**REQUIRED ACTION:** What appears from the first line of the data below through the line containing "(∀ inv w, issues n .call", both included, should be copied exactly, and nothing else.

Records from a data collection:
/-- The rule of CALL and RET (09 R260), for an instruction that completes: it stands at no loop end (09 R255). -/
def Obligations.CallAndReturn : Prop :=
  ∀ (s : State) (n : Nat),
    (∀ inv w, issues n .call s inv w → inTime s n inv 2 → condHolds (tum s n).fl (fCond w) = true → atLoopEnd (tum s n) = false →
        ∃ t, exec (.call n) s = .next t ∧ (tum t n).get 31 = word ((tum s n).pc + 1) ∧ (tum t n).pc = fTarget w % 2 ^ 20
          ∧ (∀ r, r ≠ 31 → (tum t n).get r = (tum s n).get r) ∧ (tum t n).fl = (tum s n).fl ∧ (tum t n).bk = (tum s n).bk
          ∧ (tum t n).ls = (tum s n).ls ∧ (tum t n).le = (tum s n).le ∧ (tum t n).lc = (tum s n).lc ∧ onlyTumbler n s t)
    ∧ (∀ inv w, issues n .ret s inv w → inTime s n inv 2 → condHolds (tum s n).fl (fCond w) = true → atLoopEnd (tum s n) = false →
        ∃ t, exec (.ret n) s = .next t ∧ (tum t n).pc = ((tum s n).get 31).toNat % 2 ^ 20
          ∧ (∀ r, (tum t n).get r = (tum s n).get r) ∧ (tum t n).fl = (tum s n).fl ∧ (tum t n).bk = (tum s n).bk
          ∧ (tum t n).ls = (tum s n).ls ∧ (tum t n).le = (tum s n).le ∧ (tum t n).lc = (tum s n).lc ∧ onlyTumbler n s t)

/-- The rule of the pair instructions (10 R269). -/
def Obligations.PairsAreTwoLanes : Prop :=
  ∀ (s : State) (n : Nat),
    (gives (.addp n) n .addp 1 s (fun t w => (BitVec.ofNat 36 (((half (wa t w) 1 + half (wb t w) 1) % 2 ^ 18) * 2 ^ 18 + ((half (wa t w) 0 + half (wb t w) 0) % 2 ^ 18)),
        { z := some (decide (((half (wa t w) 1 + half (wb t w) 1) % 2 ^ 18) = 0 ∧ ((half (wa t w) 0 + half (wb t w) 0) % 2 ^ 18) = 0)), n := some (decide (2 ^ 17 ≤ ((half (wa t w) 1 + half (wb t w) 1) % 2 ^ 18))) })))
    ∧ (gives (.subp n) n .subp 1 s (fun t w => (BitVec.ofNat 36 (((half (wa t w) 1 + 2 ^ 18 - half (wb t w) 1) % 2 ^ 18) * 2 ^ 18 + ((half (wa t w) 0 + 2 ^ 18 - half (wb t w) 0) % 2 ^ 18)),
        { z := some (decide (((half (wa t w) 1 + 2 ^ 18 - half (wb t w) 1) % 2 ^ 18) = 0 ∧ ((half (wa t w) 0 + 2 ^ 18 - half (wb t w) 0) % 2 ^ 18) = 0)), n := some (decide (2 ^ 17 ≤ ((half (wa t w) 1 + 2 ^ 18 - half (wb t w) 1) % 2 ^ 18))) })))
    ∧ (gives (.addps n) n .addps 1 s (fun t w => (BitVec.ofNat 36 (unsigned 18 (satInt 18 (signed 18 (half (wa t w) 1) + signed 18 (half (wb t w) 1))) * 2 ^ 18 + unsigned 18 (satInt 18 (signed 18 (half (wa t w) 0) + signed 18 (half (wb t w) 0)))),
        { z := some (decide (unsigned 18 (satInt 18 (signed 18 (half (wa t w) 1) + signed 18 (half (wb t w) 1))) = 0 ∧ unsigned 18 (satInt 18 (signed 18 (half (wa t w) 0) + signed 18 (half (wb t w) 0))) = 0)), n := some (decide (2 ^ 17 ≤ unsigned 18 (satInt 18 (signed 18 (half (wa t w) 1) + signed 18 (half (wb t w) 1)))))
          q := decide (satInt 18 (signed 18 (half (wa t w) 1) + signed 18 (half (wb t w) 1)) ≠ signed 18 (half (wa t w) 1) + signed 18 (half (wb t w) 1) ∨ satInt 18 (signed 18 (half (wa t w) 0) + signed 18 (half (wb t w) 0)) ≠ signed 18 (half (wa t w) 0) + signed 18 (half (wb t w) 0)) })))
    ∧ (gives (.subps n) n .subps 1 s (fun t w => (BitVec.ofNat 36 (unsigned 18 (satInt 18 (signed 18 (half (wa t w) 1) - signed 18 (half (wb t w) 1))) * 2 ^ 18 + unsigned 18 (satInt 18 (signed 18 (half (wa t w) 0) - signed 18 (half (wb t w) 0)))),
        { z := some (decide (unsigned 18 (satInt 18 (signed 18 (half (wa t w) 1) - signed 18 (half (wb t w) 1))) = 0 ∧ unsigned 18 (satInt 18 (signed 18 (half (wa t w) 0) - signed 18 (half (wb t w) 0))) = 0)), n := some (decide (2 ^ 17 ≤ unsigned 18 (satInt 18 (signed 18 (half (wa t w) 1) - signed 18 (half (wb t w) 1)))))
          q := decide (satInt 18 (signed 18 (half (wa t w) 1) - signed 18 (half (wb t w) 1)) ≠ signed 18 (half (wa t w) 1) - signed 18 (half (wb t w) 1) ∨ satInt 18 (signed 18 (half (wa t w) 0) - signed 18 (half (wb t w) 0)) ≠ signed 18 (half (wa t w) 0) - signed 18 (half (wb t w) 0)) })))

/-- The rule of SAT (10 R271). -/
def Obligations.SatClipsToItsWidth : Prop :=
  ∀ (s : State) (n : Nat),
    (∀ inv w, issues n .sat s inv w → inTime s n inv 1 → 1 ≤ fFn w ∧ fFn w ≤ 36 ∧
        exec (.sat n) s = .next (goesNext n s s { (tum s n).put (fRd w) (BitVec.ofInt 36 (satInt (fFn w) (wa (tum s n) w).toInt)) with
          fl := setFlags (tum s n).fl { zAndN (BitVec.ofInt 36 (satInt (fFn w) (wa (tum s n) w).toInt)) with
            q := satInt (fFn w) (wa (tum s n) w).toInt != (wa (tum s n) w).toInt } } 1))
    ∧ (∀ w, opOf (fOp w) = some .sat → (fFn w = 0 ∨ 36 < fFn w) → belporDecode w = none)
    ∧ (∀ (a : Word), BitVec.ofInt 36 (satInt 36 a.toInt) = a ∧ (satInt 36 a.toInt != a.toInt) = false)
    ∧ (∀ (a : Word) (k : Nat), 1 ≤ k → k ≤ 36 → (BitVec.ofInt 36 (satInt k a.toInt)).toNat / 2 ^ 0 % 2 ^ k = (satInt k a.toInt % (2 ^ k : Nat)).toNat)

/-- The commands of the GENERAL and EPOCH groups have their effect (18 R497, 19 R508, R511, R512, 02 R51, R57, 16 R440). -/
def Obligations.GeneralAndEpochCommands : Prop :=
  ∀ (s : State) (h : Hdr),
    (handed s h 1 1 → completes (.nop h) h s (applied s h) [])
    ∧ (∀ target c, handed s h 1 2 → outCmd s h.fn target = some c → ¬ (c.group = 1 ∧ c.code = 2) → c.state ≠ .applied →
        completes (.cancel h target) h s (finish (applied s h) h.fn target .cancelled) [])
    ∧ (handed s h 1 3 → completes (.boothInfo h) h s (applied s h)
        (le 4 (s.fn h.fn).booth.lostTotal ++ le 4 (s.fn h.fn).booth.subCons ++ le 2 (s.fn h.fn).booth.outst.length
          ++ le 2 (256 + (s.fn h.fn).booth.minor)))
    ∧ (∀ v us, handed s h 1 4 → v < vectorsOf h.fn → us ≤ 1023 →
        completes (.msixHoldoffSet h v us) h s
          ((applied s h).onFn h.fn (fun f => { f with msix := tupd f.msix v {} (fun e => { e with holdoffUs := us }) })) [])
    ∧ (handed s h 4 1 → completes (.epochInfo h) h s (applied s h)
        (le 2 (s.part (hp h)).epoch ++ le 2 (match (s.part (hp h)).old with | some (e, _) => e | none => 0)
          ++ [byteOf (1 + b2n (twoEpochs s (hp h)))]))
    ∧ (∀ e, handed s h 4 2 → newer 16 e (s.part (hp h)).epoch = false → waitOver s (hp h) e = true →
        completes (.epochWait h e) h s (applied s h) (le 2 (s.part (hp h)).epoch))
    ∧ (∀ e, handed s h 4 2 → newer 16 e (s.part (hp h)).epoch = false → waitOver s (hp h) e = false →
        exec (.epochWait h e) s = .next (setArg (applied s h) h.fn h.id e))
    ∧ (∀ blk kind, handed s h 4 3 → kind ≤ 8 → (h.fn ≠ 0 → kind ≠ 1 ∧ kind ≠ 7) →
        let l := (auditsNamed (applied s h) kind 0xFFFF).filter (mayAudit (applied s h) h)
        let d := l.flatMap (auditRecord (applied s h))
        d.length ≤ blk.len →
        completes (.ledgerAudit h blk kind 0xFFFF) h s
          (wrote (applied s h) h blk.addr d)
          (le 4 d.length ++ le 4 l.length))

/-- The commands of the PARTITION group have their effect (19 R509, R663, 17 R467, 03 R88, 16 R433, R445, R453, 02 R54). -/
def Obligations.PartitionCommands : Prop :=
  ∀ (s : State) (h : Hdr),
    (∀ m : List Nat, let r : Resize := { fn := h.fn, id := h.id, stage := .shrink, moves := mapMoves s m, cancelled := false }
        handed s h 2 1 → s.fixedMode = false → m.length = 256 → (∀ b ∈ m, b ≤ 15 ∨ b = 255) → s.resize = none →
        tany s.press.jobs (fun _ j => (resizeParts r).contains j.arm.partition) = false → (∀ p ∈ resizeParts r, twoEpochs s p = false) →
        (losers r).findSome? (fun p => shrinkFault (applied s h) p (leavingOf r p)) = none →
        exec (.partitionSharesSet h (some m)) s =
          .next ((resizeParts r).foldl shareResize ((losers r).foldl (shrinkCommit r) { applied s h with resize := some r })))
    ∧ (∀ blk, handed s h 2 2 →
        let d := partitionBlock (applied s h) (hp h) ++ (if h.fn == 0 then (List.range 256).map (fun j => byteOf (unitOwner (applied s h) (applied s h).cfg j)) else [])
        d.length ≤ blk.len → completes (.partitionInfo h blk) h s
          (wrote (applied s h) h blk.addr d) (le 4 d.length))
    ∧ (∀ l : List Nat, handed s h 2 3 → allFree s → l.length = 616 → (∀ b ∈ l, b ≤ 15) →
        commitsAll (.midwayPrioritySet h (some l)) h s
          (commitAll (applied s h) (fun c => { c with own := { c.own with priority := l.zipIdx.map (fun e => (e.2, e.1)) } })))
    ∧ (∀ n w old, handed s h 2 4 → epochFree s h → n < 4096 → w.valid = true → tget s.cfg.own.windows n = some old → old.valid = true →
        old.part = hp h → notMine h old.part old.tenant = false → hostWindowBroken s h w = false →
        tany s.cfg.own.windows (fun j o => j != n && o.valid && hostWindowsMeet w o) = false →
        commits (.hostWindowSet h n w true) h s
          (commitEpoch (applied s h) (hp h) (fun c => { c with own := { c.own with
            windows := tset c.own.windows n w
            windowBy := tset c.own.windowBy n h.fn } })) (hp h) (le 2 n))
    ∧ (∀ vf base entry, handed s h 2 5 → epochFree s h → h.fn = 0 → vfExists s vf = true → h.part = partOf vf → entry ≤ 3 → base % 0x1000000 = 0 →
        inHbmOrStage base 0x1000000 = true →
        commits (.apertureSet h vf entry 1 base) h s (commitEpoch (applied s h) (hp h) (fun c => { c with own := { c.own with
          apertures := tset c.own.apertures (4 * vf + entry) base } })) (hp h) [])
    ∧ (∀ base entry, handed s h 2 5 → epochFree s h → h.fn ≠ 0 → entry ≤ 3 →
        commits (.apertureSet h 0 entry 0 base) h s (commitEpoch (applied s h) (hp h) (fun c => { c with own := { c.own with
          apertures := tdel c.own.apertures (4 * h.fn + entry) } })) (hp h) [])
    ∧ (∀ us, handed s h 2 6 → 1000 ≤ us → us ≤ 1000000 →
        completes (.hostTimeoutSet h us) h s ((applied s h).onHost (fun x => { x with dmaTimeoutUs := us })) [])
    ∧ (∀ island, handed s h 2 7 → island ≤ 127 → quarantined s island = true → (tgetD s.islands island {}).faults ≤ 3 →
        completes (.islandRelease h island true) h s
          (starvedCheck ((applied s h).onIsland island (fun x => { x with quarantined := false }))) [])

/-- The commands of the TENANT group have their effect (19 R510, R664, 17 R462, R464, R471, R472). -/
def Obligations.TenantCommands : Prop :=
  ∀ (s : State) (h : Hdr),
    (∀ vf addr, handed s h 3 1 → vfExists s vf = true → addr % 16384 = 0 → (s.fn vf).attached = false → doorbellsFree s vf 1 = true →
        doorbellsFree s 0 1 = true → issuable s vf = true →
        let s1 := (applied s h).onFn vf (fun f => { f with attached := true, parleyAddr := addr, parleyPasid := none })
        let t := giveDoorbells (shareUpdate s1 vf) vf [.parleyOfTenant]
        let m := giveDoorbells t.2 0 [.parleyOfManager vf]
        let dt := listGet t.1 0 0
        let dm := listGet m.1 0 0
        completes (.tenantAttach h vf addr 0 false none true) h s
          (m.2.onFn vf (fun f => { f with parleyDbTenant := dt, parleyDbManager := dm })) (le 2 dt ++ le 2 dm))
    ∧ (∀ vf, handed s h 3 2 → vfExists s vf = true → (s.fn vf).attached = true → (s.fn vf).detaching = false →
        let e := (applied s h).onFn vf (fun f => { f with detaching := true })
        exec (.tenantDetach h vf) s = .next (closeAdvance { e with
          detaches := s.detaches ++ [{ vf := vf, flr := false, removed := false, cmd := some (h.fn, h.id), stage := .commands }] }))
    ∧ (∀ vf code cap, handed s h 3 3 → vfExists s vf = true → capCode code = true → cap ≠ 0xFFFFFFFF →
        completes (.tenantLimitsSet h vf code cap) h s
          (shareUpdate ((applied s h).onFn vf (fun f => { f with caps := tset f.caps code cap })) vf) [])
    ∧ (∀ first count tenant, handed s h 3 4 → epochFree s h → 0 < tenant → tenant ≤ 63 → first + count ≤ 256 →
        (∀ g, first ≤ g → g < first + count → unitOwner s s.cfg g = hp h) →
        commits (.tenantMemorySet h 2 first count tenant) h s
          (shareUpdate (commitEpoch (applied s h) (hp h) (fun c => { c with own := { c.own with
            troupeTenant := ((List.range count).map (fun g => g + first)).foldl (fun t g => tset t g tenant) c.own.troupeTenant } }))
            (vfOf (hp h) tenant)) (hp h) [])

**FINAL ANSWER:**
/-- The rule of CALL and RET (09 R260), for an instruction that completes: it stands at no loop end (09 R255). -/
def Obligations.CallAndReturn : Prop :=
  ∀ (s : State) (n : Nat),
    (∀ inv w, issues n .call s inv w → inTime s n inv 2 → condHolds (tum s n).fl (fCond w) = true → atLoopEnd (tum s n) = false →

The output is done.